Vic was shaking her head adamantly. “And what about her clothes? Lydia had style, damnit-you can’t possibly think she’d have set such an elaborate scene, then killed herself in old, grubby things?”
“I have to admit it seemed a bit queer to me,” Kincaid said cautiously. “But sometimes-”
“And the business about the poem is absurd,” Vic went on, unheeding. She started rifling through the pages. “Let me just-”
“Why?” The sharpness in his voice made Vic look up, hands stilled for a moment on the pages. “Why is it absurd?” he repeated.
“Because she didn’t write it,” Vic said flatly. “It’s an excerpt from a Rupert Brooke poem called ‘Choriambics.’”
“Could I see it?” asked Gemma. She took the page from Vic’s outstretched hand, and when she found they were both watching her, she began to read aloud slowly.
In the silence of death; then may I see dimly, and
know, a space ,
Bending over me, last light in the dark, once, as of
old, your face .
Gemma looked up. “It does seem fitting, especially if she’d lost a great love.”
“And if she was obsessed with Rupert Brooke, what could have been more appropriate than to use one of his poems as her final message?” said Kincaid.
“Rather than her own voice?” Vic shook her head and took a breath, a calming effort. “Lydia was a poet first. That’s what made her who she was. That’s why I wanted to write about her. Women need those kinds of models-we need to hear the stories of women who have lived out their dreams, regardless of the cost. That way maybe we can get there, too, and without so much suffering along the way.”

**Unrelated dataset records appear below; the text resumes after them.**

theorem State.output_of_outLen {t : State} (h : t.outLen = 0) : t.output = [] := by simp [State.output, h]

theorem State.HoldsContainer.sameResult {s s' t t' : State} (h : t.HoldsContainer s) (h' : t'.HoldsContainer s')
    (hinput : s.input = s'.input) (hcode : t.code = t'.code) : t.SameResult t' where
  err := h.noError.trans h'.noError.symm
  outLen := by rw [h.outLen, h'.outLen, hinput, hcode]
  hdrLen := BitVec.eq_of_toNat_eq (by rw [h.hdrLen, h'.hdrLen, hcode])
  padBits := BitVec.eq_of_toNat_eq (by rw [h.padBits, h'.padBits, hinput, hcode])
  payLen := by rw [h.payLen, h'.payLen, hinput, hcode]
  output := by rw [h.output, h'.output, hinput, hcode]

theorem State.Overflowed.sameResult {t t' : State} (h : t.Overflowed) (h' : t'.Overflowed) : t.SameResult t' where
  err := h.outOverflow.trans h'.outOverflow.symm
  outLen := h.outLen.trans h'.outLen.symm
  hdrLen := h.hdrLen.trans h'.hdrLen.symm
  padBits := h.padBits.trans h'.padBits.symm
  payLen := h.payLen.trans h'.payLen.symm
  output := (State.output_of_outLen h.outLen).trans (State.output_of_outLen h'.outLen).symm

theorem exec_compress_sameResult {s s' t t' : State} (hc : s.cfg.wf = true) (h : s.sameInput s')
    (hexec : exec .compress s = .next t) (hexec' : exec .compress s' = .next t') : t.SameResult t' := by
  obtain ⟨hcfg, hlens, hinput⟩ := id h
  rcases exec_compress_cases hc hexec with ⟨hzero, rfl⟩ | ⟨hlt, rfl⟩ | ⟨hpos, hlen, -⟩
  · obtain rfl := exec_inj hexec' (exec_compress_of_eq_zero (hlens ▸ hzero))
    exact ⟨rfl, rfl, rfl, rfl, rfl, rfl⟩
  · obtain rfl := exec_inj hexec' (exec_compress_of_lt (hcfg ▸ hlens ▸ hlt))
    exact ⟨rfl, rfl, rfl, rfl, rfl, rfl⟩
  obtain ⟨T, hcomp, hcomp'⟩ := compressed_of_sameInput h hc hpos hlen hexec hexec'
  have hcode := hcomp.coded.code_eq hcomp'.coded
  have hcontainer : container t.code s.input = container t'.code s'.input := by rw [hcode, hinput]
  rcases Nat.lt_or_ge s.cfg.obufCap (container t.code s.input).length with hover | hfit
  · exact (hcomp.overflows hover).sameResult (hcomp'.overflows (hcfg ▸ hcontainer ▸ hover))
  · exact (hcomp.fits hfit).sameResult (hcomp'.fits (hcfg ▸ hcontainer ▸ hfit)) hinput hcode

/-- Settles O49: the same input gives the same code table, and so the same container or none. -/
theorem compressDependsOnItsInputAlone : Obligations.CompressDependsOnItsInputAlone := by
  intro s1 s2 t1 t2 hc h hexec1 hexec2
  obtain ⟨herr, hout, hhdr, hpad, hpay, hbytes⟩ := exec_compress_sameResult hc h hexec1 hexec2
  exact ⟨herr, hout, hhdr, hpad, hpay, hbytes⟩

end Sys2Proof.Machine
end

section
/-! SUPPORT. What a command leaves when it ends with an error (60_exceptions.md R234, R235, R239). -/

namespace Sys2Proof.Machine

/-! ## A full queue and a missing tree -/

theorem exec_pqInsert_of_full {s : State} (hfull : s.hsize.toNat = 256) :
    exec .pqInsert s = .next ((s.accept .pq).raise .pqFull 0 0) := by
  refine exec_next_iff.mpr ?_
  rcases pqInsertBody_cases (s.accept .pq) with ⟨-, e⟩ | ⟨hroom, -⟩
  · exact (congrArg Ran.complete e).symm
  · exact absurd hfull hroom

theorem exec_codeAssign_of_not_treeValid {s : State} (hinvalid : s.status.treeValid = false) :
    exec .codeAssign s = .next ((s.accept .code).raise .noTree 0 0) := by
  refine exec_next_iff.mpr ?_
  rcases codeAssignBody_cases (s.accept .code) with ⟨-, e⟩ | ⟨hvalid, -⟩
  · exact (congrArg Ran.complete e).symm
  · exact absurd (hinvalid.symm.trans hvalid) (by decide)

theorem exec_err_ne {e : ErrCode} {i : Instr} {s t : State} (he : e ∉ ErrCode.noError :: errorsOf i)
    (hexec : exec i s = .next t) : t.status.err ≠ e := fun herr => he (herr ▸ exec_err_mem hexec)

/-- Settles O23: PQ_INSERT tests HSIZE before it writes, and of all commands it alone raises PQ_FULL. -/
theorem pqInsertIntoAFullQueueFails : Obligations.PqInsertIntoAFullQueueFails := by
  refine ⟨fun s hfull => ⟨_, exec_pqInsert_of_full hfull, ⟨rfl, rfl, rfl, rfl, rfl, Nat.zero_mod _⟩, rfl⟩, rfl,
    fun i s t hi hexec => exec_err_ne ?_ hexec⟩
  cases i with
  | pqInsert => exact absurd rfl hi
  | nop | compress | freqCount | treeBuild | codeAssign | pack | pqClear | pqExtractMin => decide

“Then why would she have had an excerpt from a Brooke poem in her typewriter if it wasn’t meant for a suicide note?” Kincaid asked, raising a skeptical brow.
“I haven’t a clue. All I can tell you is that she would never have used someone else’s words.” Vic rubbed at her face, then said through splayed fingers, “Oh, how can I make you understand? Words were everything to her-her joy, her sorrow, her comfort. She would not have abandoned them in the final extreme. It would have been a betrayal beyond measure.”
The fire popped, and in the silence that followed, Gemma said, “I do. Understand, I mean. I think I understand what you’re saying.”
“You don’t think I’m daft?”
“No. Even if I don’t know much about poetry, I understand about not giving up who you are.”
Vic turned to Kincaid. “And have I convinced you?”
After a long moment he said a bit grudgingly, “Yes, I suppose so. But I still don’t see how-”
“There’s more,” Vic said. “Since I saw you last. Last week Nathan gave me a book he found among Lydia’s things, Edward Marsh’s memoir of Rupert Brooke. It was published in 1919, and included the first posthumous collection of Brooke’s poems. It was one of Lydia’s treasures-she found it in a secondhand bookshop her first year at Cambridge.
“I put it in the stack on my bedside table”-she flashed a smile at Kincaid, and Gemma wondered if Vic’s habit of taking books to bed had been a point of contention between them-“but it wasn’t until last night that I settled down to have a good look at it. You can’t imagine how I felt when I leafed through it and the manuscript pages fell out.” Vic smiled as if even the memory were delicious.